## What you should do
The entries below contain a line with "set_option Elab.async false" and a line with "(Instr.hostBootImage 0 [] 4". Quote exactly those two lines and all lines between them.

**** Data in this exercise ****

-- ==== Sys2Proof/Tests/Slice0.lean ====
section
/-! SUPPORT. The author's tests: what the checks of WellFormed refuse, that the hypotheses of every statement are met by
concrete states and operands (`witness_<statement>`, its clauses in order, at the ends of their ranges where they have
some), and values of the manual's own tables and examples. -/

namespace Sys2Proof.Tests

set_option Elab.async false

open Sys2Proof.Machine

/-! ### Small states -/

/-- A device with these fields set. -/
def dev (l : List (Fld × Nat)) (d : Dev := {}) : Dev := l.foldl (fun d p => d.set p.1 p.2) d

/-- A state with these fields set, empty memory and no command waiting. -/
def st (l : List (Fld × Nat)) (d : Dev := {}) : State := ⟨dev l d, [], []⟩

/-- Such a state in M3, with the cores running. -/
def up (l : List (Fld × Nat)) (d : Dev := {}) : State :=
  st ((R.SYSCTL_MODE_CUR, 3) :: l) { d with sys := { d.sys with held := .none, coresOut := true } }

/-- The device out of reset. -/
def live : Dev := { sys := { held := .none } }

/-- The state after one command. -/
def run (c : Instr) (s : State) : State := after (exec c s) s

/-- A command answers a next state. -/
def goes (c : Instr) (s : State) : Bool :=
  match exec c s with
  | .next _ => true
  | _ => false

/-! ### Well-formed commands -/

theorem test_wf_hostBootImage : (Instr.hostBootImage 1 [] 0 0 [] []).wellFormed = false ∧
    (Instr.hostBootImage 0 [] 4 0 [] []).wellFormed = false ∧ (Instr.hostBootImage 0 [] 0 0 [] [1]).wellFormed = false := by decide +kernel
theorem test_wf_badUnits : (Instr.bistComplete [.tap 0 0, .tap 0 0]).wellFormed = false ∧
    (Instr.restartCheckComplete 0 [.row 0 0 4]).wellFormed = false ∧
    (Instr.repairRunComplete [.stake 0 3, .stake 0 3]).wellFormed = false ∧
    (Instr.bistComplete [.stake 0 3, .stake 1 3, .row 0 0 512]).wellFormed = true := by decide +kernel
theorem test_wf_trims : (Instr.calComplete 0 []).wellFormed = false ∧ (Instr.trimBlockEnd 0 [⟨0, 0, 0⟩] ⟨0, 0, 0⟩).wellFormed = false := by
  decide +kernel
theorem test_wf_conversionComplete : (Instr.conversionComplete 0 ⟨1, 0⟩ ⟨1, 1⟩).wellFormed = false := by decide +kernel
theorem test_wf_rising : (Instr.faultReport [3, 3]).wellFormed = false ∧ (Instr.flagClear 0 0 [5, 4]).wellFormed = false ∧
    (Instr.shelfTick [2, 1]).wellFormed = false ∧ (Instr.shelfTick [1, 2]).wellFormed = true := by decide +kernel
theorem test_wf_ethFrame : (Instr.ethFrameReceived 0 [1, 2] false).wellFormed = false := by decide +kernel

/-- A remote frame in the FD format. -/
def oddFrame : CanFrame := ⟨false, true, false, true, false, 0, 0, []⟩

****

## Worked solution
set_option Elab.async false

open Sys2Proof.Machine

/-! ### Small states -/

/-- A device with these fields set. -/
def dev (l : List (Fld × Nat)) (d : Dev := {}) : Dev := l.foldl (fun d p => d.set p.1 p.2) d

/-- A state with these fields set, empty memory and no command waiting. -/
def st (l : List (Fld × Nat)) (d : Dev := {}) : State := ⟨dev l d, [], []⟩

/-- Such a state in M3, with the cores running. -/
def up (l : List (Fld × Nat)) (d : Dev := {}) : State :=
  st ((R.SYSCTL_MODE_CUR, 3) :: l) { d with sys := { d.sys with held := .none, coresOut := true } }

/-- The device out of reset. -/
def live : Dev := { sys := { held := .none } }

/-- The state after one command. -/
def run (c : Instr) (s : State) : State := after (exec c s) s

/-- A command answers a next state. -/
def goes (c : Instr) (s : State) : Bool :=
  match exec c s with
  | .next _ => true
  | _ => false

/-! ### Well-formed commands -/

theorem test_wf_hostBootImage : (Instr.hostBootImage 1 [] 0 0 [] []).wellFormed = false ∧
    (Instr.hostBootImage 0 [] 4 0 [] []).wellFormed = false ∧ (Instr.hostBootImage 0 [] 0 0 [] [1]).wellFormed = false := by decide +kernel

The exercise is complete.